# PROBLEM TO SOLVE
Only lines containing "contactor" belong in the answer, each copied from the entries below.

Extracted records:
■ ■ ■ ■
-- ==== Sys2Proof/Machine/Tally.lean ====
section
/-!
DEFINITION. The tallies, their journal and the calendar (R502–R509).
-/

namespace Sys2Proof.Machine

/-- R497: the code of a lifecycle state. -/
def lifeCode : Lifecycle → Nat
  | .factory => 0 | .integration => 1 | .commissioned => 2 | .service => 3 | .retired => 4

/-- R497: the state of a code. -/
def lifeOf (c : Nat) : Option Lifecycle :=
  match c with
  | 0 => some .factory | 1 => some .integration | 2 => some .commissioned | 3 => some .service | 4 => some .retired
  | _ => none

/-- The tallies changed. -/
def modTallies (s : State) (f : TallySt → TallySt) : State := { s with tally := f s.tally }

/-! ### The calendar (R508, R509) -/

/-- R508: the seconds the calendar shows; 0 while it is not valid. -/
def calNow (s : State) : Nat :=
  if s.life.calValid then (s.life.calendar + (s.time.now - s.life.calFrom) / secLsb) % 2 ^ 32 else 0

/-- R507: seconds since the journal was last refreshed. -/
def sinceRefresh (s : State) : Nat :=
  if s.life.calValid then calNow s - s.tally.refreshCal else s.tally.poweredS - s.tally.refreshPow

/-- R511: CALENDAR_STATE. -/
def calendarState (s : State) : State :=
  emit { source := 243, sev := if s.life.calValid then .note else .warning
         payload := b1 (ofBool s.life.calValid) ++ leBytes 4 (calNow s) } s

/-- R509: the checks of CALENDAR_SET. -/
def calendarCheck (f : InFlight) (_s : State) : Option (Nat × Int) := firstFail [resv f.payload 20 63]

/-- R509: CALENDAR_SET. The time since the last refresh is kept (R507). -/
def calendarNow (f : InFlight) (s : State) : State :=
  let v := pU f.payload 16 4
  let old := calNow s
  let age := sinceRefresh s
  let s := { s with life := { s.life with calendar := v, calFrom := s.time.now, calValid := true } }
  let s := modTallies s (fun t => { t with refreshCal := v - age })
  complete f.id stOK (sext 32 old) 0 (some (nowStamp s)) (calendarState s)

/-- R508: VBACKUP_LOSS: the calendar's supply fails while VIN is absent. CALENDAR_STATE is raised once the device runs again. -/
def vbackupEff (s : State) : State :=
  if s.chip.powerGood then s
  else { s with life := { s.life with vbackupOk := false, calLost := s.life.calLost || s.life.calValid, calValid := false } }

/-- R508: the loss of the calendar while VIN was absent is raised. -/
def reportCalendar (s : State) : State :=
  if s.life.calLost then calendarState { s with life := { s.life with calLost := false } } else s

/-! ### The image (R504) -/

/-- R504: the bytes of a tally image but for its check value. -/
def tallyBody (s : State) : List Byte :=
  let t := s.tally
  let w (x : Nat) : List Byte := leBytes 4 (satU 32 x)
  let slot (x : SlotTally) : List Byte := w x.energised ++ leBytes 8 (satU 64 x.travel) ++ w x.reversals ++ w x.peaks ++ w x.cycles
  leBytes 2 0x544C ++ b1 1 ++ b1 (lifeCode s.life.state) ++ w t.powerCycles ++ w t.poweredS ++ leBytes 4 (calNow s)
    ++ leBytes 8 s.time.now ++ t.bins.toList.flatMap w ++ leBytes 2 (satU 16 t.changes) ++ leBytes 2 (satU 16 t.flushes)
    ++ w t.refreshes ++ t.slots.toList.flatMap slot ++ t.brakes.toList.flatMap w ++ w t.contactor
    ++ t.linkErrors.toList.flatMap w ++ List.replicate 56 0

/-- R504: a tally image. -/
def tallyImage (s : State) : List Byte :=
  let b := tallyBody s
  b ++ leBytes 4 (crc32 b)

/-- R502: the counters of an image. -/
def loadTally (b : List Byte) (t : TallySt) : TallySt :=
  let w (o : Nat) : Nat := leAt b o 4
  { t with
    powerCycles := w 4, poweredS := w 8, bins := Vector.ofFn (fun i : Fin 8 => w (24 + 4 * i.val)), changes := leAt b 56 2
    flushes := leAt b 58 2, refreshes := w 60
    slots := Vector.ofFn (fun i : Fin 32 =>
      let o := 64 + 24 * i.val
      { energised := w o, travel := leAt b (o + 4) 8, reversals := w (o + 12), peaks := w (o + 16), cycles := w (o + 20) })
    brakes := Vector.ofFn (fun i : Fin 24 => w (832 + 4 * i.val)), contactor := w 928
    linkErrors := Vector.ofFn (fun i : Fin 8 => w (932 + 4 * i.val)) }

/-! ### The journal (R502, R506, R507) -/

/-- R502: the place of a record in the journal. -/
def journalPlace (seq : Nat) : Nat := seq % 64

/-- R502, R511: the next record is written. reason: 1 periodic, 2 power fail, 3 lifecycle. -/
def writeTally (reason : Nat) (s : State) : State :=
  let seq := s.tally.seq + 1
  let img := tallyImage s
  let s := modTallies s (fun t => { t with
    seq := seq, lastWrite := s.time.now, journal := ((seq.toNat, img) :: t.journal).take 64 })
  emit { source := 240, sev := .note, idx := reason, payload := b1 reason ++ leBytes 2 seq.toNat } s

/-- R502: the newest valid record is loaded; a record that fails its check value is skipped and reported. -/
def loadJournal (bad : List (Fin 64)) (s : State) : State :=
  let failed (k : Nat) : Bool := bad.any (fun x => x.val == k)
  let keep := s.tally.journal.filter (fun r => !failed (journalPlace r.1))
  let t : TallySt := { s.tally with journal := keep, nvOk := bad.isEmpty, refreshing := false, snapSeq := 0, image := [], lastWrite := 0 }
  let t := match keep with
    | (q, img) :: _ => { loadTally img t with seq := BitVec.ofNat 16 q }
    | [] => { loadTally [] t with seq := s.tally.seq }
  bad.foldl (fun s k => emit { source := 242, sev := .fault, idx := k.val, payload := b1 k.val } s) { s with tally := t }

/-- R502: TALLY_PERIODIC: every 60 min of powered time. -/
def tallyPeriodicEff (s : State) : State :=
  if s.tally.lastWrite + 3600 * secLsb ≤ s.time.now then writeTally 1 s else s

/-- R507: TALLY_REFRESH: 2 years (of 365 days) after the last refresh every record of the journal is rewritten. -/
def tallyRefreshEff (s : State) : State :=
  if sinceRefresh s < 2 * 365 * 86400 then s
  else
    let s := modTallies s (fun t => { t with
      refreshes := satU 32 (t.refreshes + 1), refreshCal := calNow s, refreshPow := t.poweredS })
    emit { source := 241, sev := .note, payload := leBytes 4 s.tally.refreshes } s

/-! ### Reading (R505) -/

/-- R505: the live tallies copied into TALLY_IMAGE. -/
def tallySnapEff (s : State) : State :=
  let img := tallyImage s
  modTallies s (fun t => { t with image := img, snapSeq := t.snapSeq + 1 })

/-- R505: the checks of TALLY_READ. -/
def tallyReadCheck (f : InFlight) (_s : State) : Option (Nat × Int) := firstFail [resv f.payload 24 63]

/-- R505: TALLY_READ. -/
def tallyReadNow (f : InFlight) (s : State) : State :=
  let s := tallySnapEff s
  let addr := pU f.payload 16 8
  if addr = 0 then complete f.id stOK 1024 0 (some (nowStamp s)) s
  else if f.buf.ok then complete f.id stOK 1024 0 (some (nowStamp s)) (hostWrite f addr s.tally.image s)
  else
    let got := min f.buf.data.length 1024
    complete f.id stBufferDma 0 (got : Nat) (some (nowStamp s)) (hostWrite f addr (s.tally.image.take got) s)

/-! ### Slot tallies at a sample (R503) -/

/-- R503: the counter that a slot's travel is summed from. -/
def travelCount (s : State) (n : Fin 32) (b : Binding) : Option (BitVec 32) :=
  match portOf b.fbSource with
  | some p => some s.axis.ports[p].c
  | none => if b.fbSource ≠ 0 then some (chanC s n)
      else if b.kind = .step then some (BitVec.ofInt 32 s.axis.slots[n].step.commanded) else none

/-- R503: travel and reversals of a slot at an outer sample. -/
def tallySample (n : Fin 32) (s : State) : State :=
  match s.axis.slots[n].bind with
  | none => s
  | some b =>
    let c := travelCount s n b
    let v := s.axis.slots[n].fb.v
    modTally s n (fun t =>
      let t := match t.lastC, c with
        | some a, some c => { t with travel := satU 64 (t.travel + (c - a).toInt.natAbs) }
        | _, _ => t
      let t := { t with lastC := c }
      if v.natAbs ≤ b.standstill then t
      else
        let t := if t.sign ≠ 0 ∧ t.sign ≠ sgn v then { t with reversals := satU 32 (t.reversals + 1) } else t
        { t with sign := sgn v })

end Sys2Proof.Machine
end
■ ■ ■ ■
# COMPLETED EXERCISE
    ++ w t.refreshes ++ t.slots.toList.flatMap slot ++ t.brakes.toList.flatMap w ++ w t.contactor
    brakes := Vector.ofFn (fun i : Fin 24 => w (832 + 4 * i.val)), contactor := w 928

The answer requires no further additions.